= Kin-Yip Chun =

Canadian geophysicist

Kin-Yip Chun is a Canadian geophysicist at the University of Toronto's Department of Physics. He gained attention when he sued the University of Toronto for alleged racial discrimination.

==Academic career==
Chun received a Bachelor of Applied Science degree in Engineering Science from the University of Toronto, an M.A. in Geophysics at Columbia University and a Ph.D. at Berkeley. From 1983 to 1984, he
was a postdoctoral fellow at the Lawrence Berkeley Laboratory at UC Berkeley. He joined the University of Toronto as a research associate in 1985. His research was in seismology.

As a research associate, he was not on the university's payroll. He depended upon research grants to fund his work and cover his living expenses. Chun remained a research associate for nine years, serving as a `status only' faculty member from 1990 to 1992. His employment was never transformed into a permanent academic appointment. He applied for the four permanent, tenure-stream positions that came open at the University of Toronto in geophysics between 1987 and 1992. He was short-listed for the first three positions, but was not successful in any. He was not short-listed on the fourth.

In 1994, the University appointed a dean from the faculty of medicine to investigate allegations that Chun had that he had been “improperly denied a permanent academic position in the Department of Physics because of his race” and that he had been “the victim of harassment and discrimination by faculty members in the Department of Physics based on his race.”

The report, which was released in October 1994, reviewed the job searches and determined that there was no evidence that, “Dr. Chun was improperly denied a permanent academic position in the department of physics because of his race.” Chun's contract was terminated at the end of 1994.

==The Dr. Chun Case==
Chun's dismissal soon drew nationwide media attention to his plight. He was supported by many student groups and the Ontario NDP leader Howard Hampton. In June 1995, the Canadian Association of University Teachers (CAUT) sent two members of the Academic Freedom and Tenure (AF&T) Committee to the University of Toronto to investigate, and their report suggested a pattern of systematic discrimination. The AF&T also made several recommendations, including allowing Chun to return to the university with a salary and job security, and holding a fair competition for a tenured position in the faculty. The Ontario Human Rights Commission backed Chun's complaint, stating that racism was a factor in stopping him from obtaining a full-time position, describing the Physics Department as a "poisoned work environment", "cronyism", "the dynamic of an 'old boys' network" operating in all four job competitions, and "a series of reprisals culminating in his dismissal".

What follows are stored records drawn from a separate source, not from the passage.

/-! ## The step -/

/-- Settles O40: each effect a step can have keeps the invariant, on the state whose script and
schedule the step has moved on. -/
theorem stepKeepsLegality : Obligations.StepKeepsLegality := by
  intro s t h hs
  have hclock : ∀ sc rest, Legal { s with schedule := sc, script := rest } :=
    fun sc rest => withClock_legal h sc rest s.readData
  rcases step_cases hs with ⟨sc, rfl⟩ | ⟨r, w, rest, hbusy, -, -, rfl⟩ |
    ⟨w, cmd, rest, -, -, -, hadm, rfl⟩ | ⟨sc, rest, rd, rfl⟩ | ⟨sc, rest, a, v, -, -, ha, rfl⟩ |
    ⟨sc, rest, -, rfl⟩ | ⟨-, hpend, rfl⟩ | ⟨-, k, -, hpix⟩
  · exact hclock sc s.script
  · exact setReg_legal (hclock s.schedule rest) hbusy r w
  · have hadm' : admits cmd { s with script := rest } = true :=
      ((SameOperands.refl s).admits_eq rfl cmd).trans hadm
    exact launch_legal (hclock s.schedule rest) hadm'
  · exact withClock_legal h sc rest rd
  · exact putWord_legal (hclock sc rest) ha v
  · exact applyReset_legal (hclock sc rest)
  · exact complete_legal (hclock s.schedule.tail s.script) hpend
  · exact pixelStep_legal (hclock s.schedule.tail s.script) hpix

end Sys2Proof.Machine
end

section
/-!
The family 10_state.md, the command in flight: how the launch makes a state in flight, and why every
step keeps it so until completion or reset. A state in flight changes its memory only outside the
source region, and inside the destination only at the index that leaves `PENDING`.
-/

namespace Sys2Proof.Machine

open Sys2Proof

/-! ## What a launch establishes -/

/-- Right after a launch every destination index is still pending and no word has changed. -/
theorem launch_inFlight (cmd : Instr) (s : State) :
    InFlight cmd s (launch cmd (s.dw * s.dh) s) where
  busy := rfl
  done := rfl
  latch := rfl
  operands := sameOperands_launch cmd _ s
  memWords := rfl
  source := fun _ _ _ => rfl
  waiting := fun _ _ => rfl
  written := fun _ hk hnot => absurd (List.mem_range.2 hk) hnot

/-- Settles O41: a command that answers a state has launched. -/
theorem launchPutsInFlight : Obligations.LaunchPutsInFlight := by
  intro cmd s t h
  obtain ⟨-, -, rfl⟩ := exec_eq_next.1 h
  exact launch_inFlight cmd s

/-! ## The regions of an admitted command (rule R44) -/

/-- Every command's admission test includes `P-DISJ` (rules R44, R66). -/
theorem regions_disjoint_of_admits {cmd : Instr} {s : State} (h : admits cmd s = true) :
    s.sb + s.sw * s.sh ≤ s.db ∨ s.db + s.dw * s.dh ≤ s.sb := by
  have hdisj : pDisj s = true := by
    cases cmd <;>
      simp only [admits, admitsSquash, admitsColorrot, admitsBlur, admitsExpand, pCommon,
        Bool.and_eq_true] at h <;>
      tauto
  simpa [pDisj] using hdisj

/-- The command in flight in a legal state is admitted by it (rules R62, R166). -/
theorem InFlight.admitted {cmd : Instr} {l s : State} (h : InFlight cmd l s) (hleg : Legal s) :
    admits cmd s = true := by
  obtain ⟨cmd', hlatch, hadm⟩ := hleg.busy_admitted h.busy
  obtain rfl : cmd = cmd' := Option.some.inj (h.latch.symm.trans hlatch)
  exact hadm

/-! ## The pixel written is the launch's (rules R54, R68) -/

/-- Two states with the same operands and source give the same pixel. -/
theorem SameSource.outIndex_eq_next {s t : State} (h : SameSource s t) {cmd : Instr} {k : Nat}
    {v : Word} {acc : Acc} (ht : outIndex cmd t k = .next (v, acc)) :
    ∃ acc', outIndex cmd s k = .next (v, acc') := by
  have hpixel : andThen (outIndex cmd s k) (fun out => (.next out.1 : Result Word)) = .next v := by
    rw [← h.outIndex_eq cmd k, ht, andThen_next]
  obtain ⟨⟨v', acc'⟩, hs, hv⟩ := andThen_eq_next.1 hpixel
  obtain rfl : v' = v := by simpa using hv
  exact ⟨acc', hs⟩

/-- A state in flight has the operands and the source of its launch. -/
theorem InFlight.sameSource {cmd : Instr} {l s : State} (h : InFlight cmd l s) : SameSource l s :=
  ⟨h.operands, h.memWords, h.source⟩

/-! ## Operations that keep a command in flight -/

/-- The script, the schedule and the word last read are no part of a command in flight. -/
theorem InFlight.withClock {cmd : Instr} {l s : State} (h : InFlight cmd l s)
    (schedule : List Turn) (script : List Action) (readData : Word) :
    InFlight cmd l { s with schedule := schedule, script := script, readData := readData } :=
  { h with }

theorem InFlight.withAcc {cmd : Instr} {l s : State} (h : InFlight cmd l s) (acc : Acc) :
    InFlight cmd l (s.withAcc acc) :=
  { h with }

/-- A write outside the source and the destination region (rules R53, R167). -/
theorem InFlight.putWord_outside {cmd : Instr} {l s : State} (h : InFlight cmd l s)
    (hleg : Legal s) {a : Nat} (hout : inFlightRegion s a = false) (v : Word) :
    InFlight cmd l (s.putWord a v) := by
  obtain ⟨hsb, hsw, hsh, hdb, hdw, hdh, -⟩ := h.operands.values
  have hregion : ¬ ((l.sb ≤ a ∧ a < l.sb + l.sw * l.sh) ∨
      (l.db ≤ a ∧ a < l.db + l.dw * l.dh)) := fun hin => by
    rw [← hsb, ← hsw, ← hsh, ← hdb, ← hdw, ← hdh] at hin
    simp [inFlightRegion_eq_true.2 ⟨h.busy, hin⟩] at hout
  have hdst : ∀ k, k < l.dw * l.dh → l.db + k ≠ a := fun k hk => by omega
  exact { h with
    source := fun b hb hb' => by
      rw [putWord_pmem, PMem.read_write_other _ _ (by omega)]
      exact h.source b hb hb'
    waiting := fun k hk => by
      have hlt : k < l.dw * l.dh := hdw ▸ hdh ▸ hleg.pending_lt k hk
      rw [putWord_pmem, PMem.read_write_other _ _ (hdst k hlt)]
      exact h.waiting k hk
    written := fun k hk hnot => by
      rw [putWord_pmem, PMem.read_write_other _ _ (hdst k hk)]
      exact h.written k hk hnot }
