-- ==== Sys2Proof/Machine/Control.lean ====
section
/-! DEFINITION. The control family: NOP, STAT and RST, and what an illegal word does (42_control.md R83 to R87). -/

namespace Sys2Proof.Machine

/-- NOP (R83). -/
def execNop (s : State) : Host.Outcome State Fault Refusal := respond .ok 0 s

/-- STAT (R84): the status word of R85, and no state change. -/
def execStat (s : State) : Host.Outcome State Fault Refusal := respond .ok (statWord s) s

/-- RST (R86): the effect of a hardware reset, and a response. -/
def execRst (s : State) : Host.Outcome State Fault Refusal := respond .ok 0 (toReset s)

/-- An illegal word (R53, R54, R87): `reject E_ILLEGAL`, in every mode. -/
def execIllegal (s : State) : Host.Outcome State Fault Refusal := reject .eIllegal s

end Sys2Proof.Machine
end

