-- ==== Sys2Proof/Machine/Core.lean ====
section
/-! DEFINITION. The machine behind the host's interface. -/

def Sys2Proof.core : Host.Core :=
  { State := Sys2Proof.Machine.State, Fault := Sys2Proof.Machine.Fault,
    Refusal := Sys2Proof.Machine.Refusal, step := Sys2Proof.Machine.step,
    reset := Sys2Proof.Machine.State.reset }
end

The university however refused to acknowledge the AF&T report and its recommendations, and tried to have the OHRC dismiss the case. The case dragged on for years. Back in 1994, the university's own appointed investigator for the case, Dr. Cecil Yip, stated that Dr. Chun "acted and has been treated like a professoriate in spite of the fact he has derived his salary support entirely from his own external research contracts. And he has served the Department and the University well in this capacity." Further, "it is certainly justified for Dr. Chun to feel ... he is being penalized for good performance", and concluded, "In my judgment Dr. Chun has been exploited by the Department." Overall, the Yip Report concluded that Chun had been exploited, though it found no evidence that he had been a victim of racism.

In 1998, Chun launched a $1-million lawsuit against the university for unjust dismissal.

==Settlement and aftermath==
By the time the controversy had ended, President Robert Prichard had departed and he had been succeeded by Robert Birgeneau. A mediated settlement was reached in 2000 and Chun dropped his appeal against the Ontario Human Rights Commission, as well as his $1-million lawsuit against the university. In return, Chun received a full-time faculty position of Research Scientist and Adjunct Professor, $100,000 in compensation, an estimated $150,000 in legal fees and a $260,000 research start-up fund.

Columns by Margaret Wente of The Globe and Mail which attacked the settlement received severe criticism from members of the university community.

The Arts & Science Students' Union (ASSU), which represents more than 22,000 full-time undergraduate students at the University of Toronto described the incident as the "Dr. Chun miscarriage of justice" when bringing up the controversies of Prichard's administration, on the back of their 2001 Arts and Sciences Anti-Calendar.

In 2003, the Canadian Association of University Teachers (CAUT) established a committee to study Dr. Chun's case. They concluded there were "serious irregularities" in the hiring process in each case and that Dr. Chun was treated unfairly. They discovered when he had made allegations of systemic discrimination, he was subject to various forms of harassment and unfair treatment, such as being prevented from attending departmental meetings, denied a faculty library card, frustrated from pursuing his research, and prohibited from teaching courses. The inquiry described this as a serious violation of academic freedom.